I note that, increasingly, governments all over this country and, indeed, all over the world, including Labor governments, are using this device. Nonetheless, the ideologues opposite do not believe in following the trends of the rest of the world, except in certain places. We will not go into that. But that is your ideology. You can have that, if you wish. I will put that to one side.

The fact is that we now have in the ACT a public service which is based on performance-based contracts. Virtually every senior officer in the government service has that kind of contract, except for one - the director of the Canberra Institute of Technology. Imagine that there is a future change of government and that legislation is wound back in the rest of the Public Service to go back to the old public sector conditions kind of employment that was provided for senior officers. When you came up to tidy up the little bit left over with the Canberra Institute of Technology, I am certain that you would run the argument: At least we should have all the executives in the one boat. They should all be doing it on the same basis.

It is quite unfair to discriminate between different employees based on the numbers on the floor of the Legislative Assembly on the day. We should not be saying, "We had the numbers on this particular day, so we got through these contracts for these particular public servants, but on another day we might not have had the numbers". Who knows, Mr Osborne might not come down today. The legislation might fail. We end up then with one set of conditions for one officer in the Public Service and other sets of conditions for other officers. I hope that members opposite can sit there and see how inequitable that would be. On related matters, like pay and conditions, public holidays, whatever it might be, members opposite have argued for consistency. I would say to them today, "If you believe in consistency, support this Bill".

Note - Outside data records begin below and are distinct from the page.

/-- R110's last sentence: no accessor touches a register; `GET` touches no cell either, and `PUT` no
cell but the one it names. -/
def Obligations.AccessorsTouchNoRegister : Prop :=
  (∀ (c : BitVec 4) (s t : State), exec (.get c) s = .next t →
    (∀ r : RegId, r.read t = r.read s) ∧ t.cells = s.cells ∧ t.diag = s.diag) ∧
  ∀ (c : BitVec 4) (v : Word) (s t : State), exec (.put c v) s = .next t →
    (∀ r : RegId, r.read t = r.read s) ∧ t.diag = s.diag ∧
    ∀ d : CellId, d.index ≠ c → readCell d t = readCell d s

/-! ### The capture handler -/

/-- R135, R85: `CAPTURE` is enabled exactly while `CAPF` = `CAPIE` = `IE` = 1; it clears `CAPF`, and
the phase value alone chooses the arm (0 the rise arm, every other value the fall arm). -/
def Obligations.CaptureRunsArmOfPhase : Prop :=
  decode (.opw 0x30000000#32) = .ok .capture ∧
  (∀ (idx rsv : BitVec 4) (imm : Word), idx ≠ 0#4 ∨ rsv ≠ 0#4 ∨ imm ≠ 0#16 →
    decode (.opw (OpWord.make 3 0 idx rsv imm)) = .error .reservedEncoding) ∧
  (∀ s : State, s.capf = false ∨ s.capie = false ∨ s.ie = false →
    exec .capture s = .refused .notEnabled) ∧
  (∀ s : State, s.capf = true → s.capie = true → s.ie = true → s.cells.edgePhase = 0#8 →
    exec .capture s =
      .next { s with
        capf := false, es := false, tcnt := 0#16, cells := { s.cells with edgePhase := 1#8 } }) ∧
  ∀ s : State, s.capf = true → s.capie = true → s.ie = true → s.cells.edgePhase ≠ 0#8 →
    exec .capture s =
      .next { s with
        capf := false, es := true
        cells := { s.cells with pulseWidth := s.tcnt, edgePhase := 0#8 } }

/-- R136: the rise arm. -/
def Obligations.CaptureRiseStartsPulse : Prop :=
  decode (.phv 0x00#8) = .ok .captureRise ∧
  ∀ s : State, exec .captureRise s =
    .next { s with es := false, tcnt := 0#16, cells := { s.cells with edgePhase := 1#8 } }

/-- R137: the fall arm, which every phase value but 0 selects (R85). -/
def Obligations.CaptureFallRecordsWidth : Prop :=
  (∀ w : PhaseValue, w ≠ 0#8 → decode (.phv w) = .ok .captureFall) ∧
  ∀ s : State, exec .captureFall s =
    .next { s with es := true, cells := { s.cells with pulseWidth := s.tcnt, edgePhase := 0#8 } }

/-- The latency formula "(w − a + b) mod 65536", which R143 marks as the spec's inference, with
R138's round trip: a pulse whose two edges are served with the latencies `a` and `b` (in ticks) is
recorded as its true width less `a` plus `b`, modulo 65536; the phase and the edge sense are back.
-/
def Obligations.PulseMeasuredWithLatency : Prop :=
  ∀ (s : State) (a m b : List Word),
    s.armed = true → s.capie = true → s.ie = true → s.es = true →
    s.cells.edgePhase = 0#8 → s.echoIn = false →
    ∃ t, applyAll
        ([.edge 1] ++ a.map .tick ++ [.capture] ++ m.map .tick ++ [.edge 0] ++ b.map .tick ++
          [.capture]) s = .next t ∧
      (t.cells.pulseWidth.toNat : Int) =
        ((totalTicks (a ++ m) : Int) - totalTicks a + totalTicks b) % 65536 ∧
      t = { s with
        cells := { s.cells with pulseWidth := t.cells.pulseWidth }
        tcnt := t.cells.pulseWidth, capf := false, result := none }

/-- What the seed does (R139, all of it marked as the spec's inference). With seed 0 the first pulse
is measured; with seed 1 the first value recorded is the time since setup, the first pulse's falling
edge raises nothing, and the second pulse is measured. -/
def Obligations.SeedDecidesFirstMeasurement : Prop :=
  (∀ (s : State) (a m : List Word),
    s.st.echo = 0#8 → s.fatalF = false → s.ie = true → s.echoIn = false →
    s.cfg.phaseSeed = false →
    ∃ t, applyAll
        ([.step 0] ++ a.map .tick ++ [.edge 1, .capture] ++ m.map .tick ++ [.edge 0, .capture]) s =
          .next t ∧
      t.cells.pulseWidth.toNat = totalTicks m % 65536 ∧ t.cells.edgePhase = 0#8) ∧
  ∀ (s : State) (a m g w : List Word),
    s.st.echo = 0#8 → s.fatalF = false → s.ie = true → s.echoIn = false → s.tcnt = 0#16 →
    s.cfg.phaseSeed = true →
    ∃ t u, applyAll
        ([.step 0] ++ a.map .tick ++ [.edge 1, .capture] ++ m.map .tick ++ [.edge 0]) s = .next t ∧
      t.cells.pulseWidth.toNat = totalTicks a % 65536 ∧ t.cells.edgePhase = 0#8 ∧
      t.es = true ∧ t.capf = false ∧
      applyAll (g.map .tick ++ [.edge 1, .capture] ++ w.map .tick ++ [.edge 0, .capture]) t =
        .next u ∧
      u.cells.pulseWidth.toNat = totalTicks w % 65536 ∧ u.cells.edgePhase = 0#8
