-- ==== Sys2Proof/Laws/PerInstr.lean ====
section
/-! SUPPORT. A statement for all instructions, made per instruction: the encoder writes each one in
the format its row belongs to (R80), at that format's length (R93). -/

namespace Sys2Proof.Laws.EncodedWidth

open Sys2Proof

/-- The instruction's word has the length of the instruction's format. -/
def Statement (i : Instr) : Prop := (encode i).bits = i.format.bits

theorem reset : Statement .reset := rfl
theorem tick (n : Word) : Statement (.tick n) := rfl
theorem edge (v : Word) : Statement (.edge v) := rfl
theorem quantum : Statement .quantum := rfl
theorem get (c : BitVec 4) : Statement (.get c) := rfl
theorem put (c : BitVec 4) (v : Word) : Statement (.put c v) := rfl
theorem getIsr (c : BitVec 4) : Statement (.getIsr c) := rfl
theorem putIsr (c : BitVec 4) (v : Word) : Statement (.putIsr c v) := rfl
theorem dispatch : Statement .dispatch := rfl
theorem step (l : BitVec 4) : Statement (.step l) := rfl
theorem capture : Statement .capture := rfl
theorem echoSetup : Statement .echoSetup := rfl
theorem echoRun : Statement .echoRun := rfl
theorem carInit : Statement .carInit := rfl
theorem carDriving : Statement .carDriving := rfl
theorem carStopped : Statement .carStopped := rfl
theorem carAvoid : Statement .carAvoid := rfl
theorem motorSetup : Statement .motorSetup := rfl
theorem motorRun : Statement .motorRun := rfl
theorem steerSetup : Statement .steerSetup := rfl
theorem steerRun : Statement .steerRun := rfl
theorem fatal (l : LoopId) (state : Byte) : Statement (.fatal l state) := rfl
theorem captureRise : Statement .captureRise := rfl
theorem captureFall : Statement .captureFall := rfl

end Sys2Proof.Laws.EncodedWidth
end

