theorem iterate_of_unrecognised {l : LoopId} {s : State}
    (h : l.recognises (s.st.get l) = false) : iterate l s = fatalResult s l (s.st.get l) := by
  rcases iterate_cases l s with ⟨hrec, -⟩ | ⟨-, e⟩
  · simp [h] at hrec
  · exact e

theorem exec_step_index {s : State} (hf : s.fatalF = false) (l : LoopId) :
    exec (.step l.index) s = .next (iterate l s) := by
  simp [exec, execStep, frozen, hf]

theorem exec_step_index_of_frozen {s : State} (hf : s.fatalF = true) (l : LoopId) :
    exec (.step l.index) s = .refused .notEnabled := by
  simp [exec, execStep, frozen, hf]

/-- An id that names no loop is refused as `BadIndex` even while frozen (R213), so this asks for a
loop. -/
theorem exec_step_of_frozen {l : BitVec 4} {s : State} (hl : l.toNat < 4) (hf : s.fatalF = true) :
    exec (.step l) s = .refused .notEnabled := by
  rcases LoopId.ofIndex_cases l with ⟨loop, -, rfl, -⟩ | ⟨-, hge⟩
  · exact exec_step_index_of_frozen hf loop
  · omega

/-! ### `DISPATCH` (R163) -/

theorem exec_dispatch_of_frozen {s : State} (hf : s.fatalF = true) :
    exec .dispatch s = .next s := by
  simp [exec, execDispatch, dispatch, frozen, hf]

theorem exec_dispatch_of_idle {s : State} (h : ∀ l : LoopId, s.wake.get l ≠ 0#16) :
    exec .dispatch s = .next s := by
  rcases dispatch_cases s with ⟨-, e⟩ | ⟨-, -, e⟩ | ⟨l, -, hready, -⟩
  · exact congrArg Host.Outcome.next e
  · exact congrArg Host.Outcome.next e
  · exact absurd (BitVec.eq_of_toNat_eq hready) (h l)

theorem exec_dispatch_of_highest {l : LoopId} {s : State} (hf : s.fatalF = false)
    (hready : s.wake.get l = 0#16)
    (hmax : ∀ m : LoopId, s.wake.get m = 0#16 → LoopId.prio m ≤ LoopId.prio l) :
    exec .dispatch s = .next (iterate l s) := by
  have e : dispatch s = iterate l s :=
    dispatch_of_highest hf (by simp [hready]) fun m hm => hmax m (BitVec.eq_of_toNat_eq hm)
  exact congrArg Host.Outcome.next e

/-- A recognised loop-state step does not freeze the block (R165). -/
theorem LoopStep.fatalF_eq {s u : State} {l : LoopId} (e : LoopStep s l u) :
    u.fatalF = s.fatalF := by
  cases e with
  | enterCar n => rw [enterCar_eq]
  | echoSetup | echoRun | motorSetup | motorRun | steerSetup | steerRun => rfl

theorem iterate_fatalF_of_recognised {l : LoopId} {s : State}
    (h : l.recognises (s.st.get l) = true) : (iterate l s).fatalF = s.fatalF := by
  rw [iterate_of_recognised h]
  exact (loopStep_body h).fatalF_eq

/-! ### The frozen state (R167) -/

/-- The operation restarts the block: `RESET`, or a quantum at which the watchdog expires. -/
abbrev Restarts (i : Instr) (s : State) : Prop :=
  i = .reset ∨ (i = .quantum ∧ s.wdtArmed = true ∧ s.wdtCnt.toNat ≤ 1)

theorem exec_of_restarts {i : Instr} {s : State} (h : Restarts i s) :
    exec i s = .next (doReset s) := by
  rcases h with rfl | ⟨rfl, hon, hle⟩
  · rfl
  · rw [exec_quantum, quantum_of_expiring hon hle]

/-- What only the loops and a restart write: the loop states, the trigger, both latches, the
diagnostic records and the freeze itself. -/
structure LoopsUntouched (s t : State) : Prop where
  fatalF : t.fatalF = s.fatalF
  st : t.st = s.st
  trig : t.trig = s.trig
  motorOut : t.motorOut = s.motorOut
  steerOut : t.steerOut = s.steerOut
  diag : t.diag = s.diag

theorem loopsUntouched_writeCell (c : CellId) (v : BitVec c.width) (s : State) :
    LoopsUntouched s (writeCell c v s) := by
  constructor <;> simp

theorem loopsUntouched_captureHandler (s : State) : LoopsUntouched s (captureHandler s) := by
  rcases captureHandler_cases s with ⟨_, e⟩ | ⟨_, e⟩ <;> rw [e] <;> constructor <;> rfl
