-- ==== Sys2Proof/WellFormed.lean ====
section
/-! DEFINITION. Which instructions CORE has. Register operands, `nn` and `nnn` are in range by their types;
the one operand that is a plain number is DXYN's row count, "a count 0..=15" (30_encoding.md R73). -/

namespace Sys2Proof

/-- R73: every operand is in the range its field can hold. -/
def Instr.wf : Instr → Bool
  | .cls | .ret => true
  | .jp _ | .call _ | .ldI _ | .ldIV0 _ => true
  | .seImm _ _ | .sneImm _ _ | .ldImm _ _ | .addImm _ _ | .rnd _ _ => true
  | .seReg _ _ | .sneReg _ _ | .ldReg _ _ | .orReg _ _ | .andReg _ _ | .xorReg _ _ => true
  | .addReg _ _ | .sub _ _ | .shr _ _ | .subn _ _ | .shl _ _ => true
  | .drw _ _ n => decide (n ≤ 15)
  | .skp _ | .sknp _ | .ldVxDt _ | .ldVxK _ | .ldDtVx _ | .ldStVx _ => true
  | .addIVx _ | .ldFVx _ | .ldBVx _ | .ldMIVx _ | .ldVxMI _ => true

end Sys2Proof
end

Mr Speaker, I would also like, as a matter of principle, to take up the challenge put down by Mr Berry and Ms Tucker and argue that performance-based contracts really are a much better way of providing for service to the people of Canberra and justification for the very considerable amounts of money which are paid to such officers as part of their salary package. Mr Speaker, I have to confess that I do not see much of a link with the gap between rich and poor and social justice and the environment, necessarily, on the face of it, through using this device rather than any other device to pay and to employ senior executives in the government service. I will have to study Ms Tucker's speech a bit more closely to determine what the link is between those things. But, Mr Speaker, I will say that I think that, if you look at the old system and you study it, you see how very inadequate it was for dealing with these issues.

Let us suppose that we have a director of the Canberra Institute of Technology who does not misbehave - he or she does not do something grossly inappropriate to his or her office - who is physically capable of getting in to work each day and turning over the paperwork, who is sound of mind, who is not bankrupt, who does not absent himself or herself from duty for unacceptable periods of time, who does not get imprisoned for any period of time, but who, notwithstanding all of those things, is a complete and utter dud and is not doing the job that he or she ought to do in the position of director of the Canberra Institute of Technology. Should such a person remain in that position? Mr Speaker, clearly, he or she should not.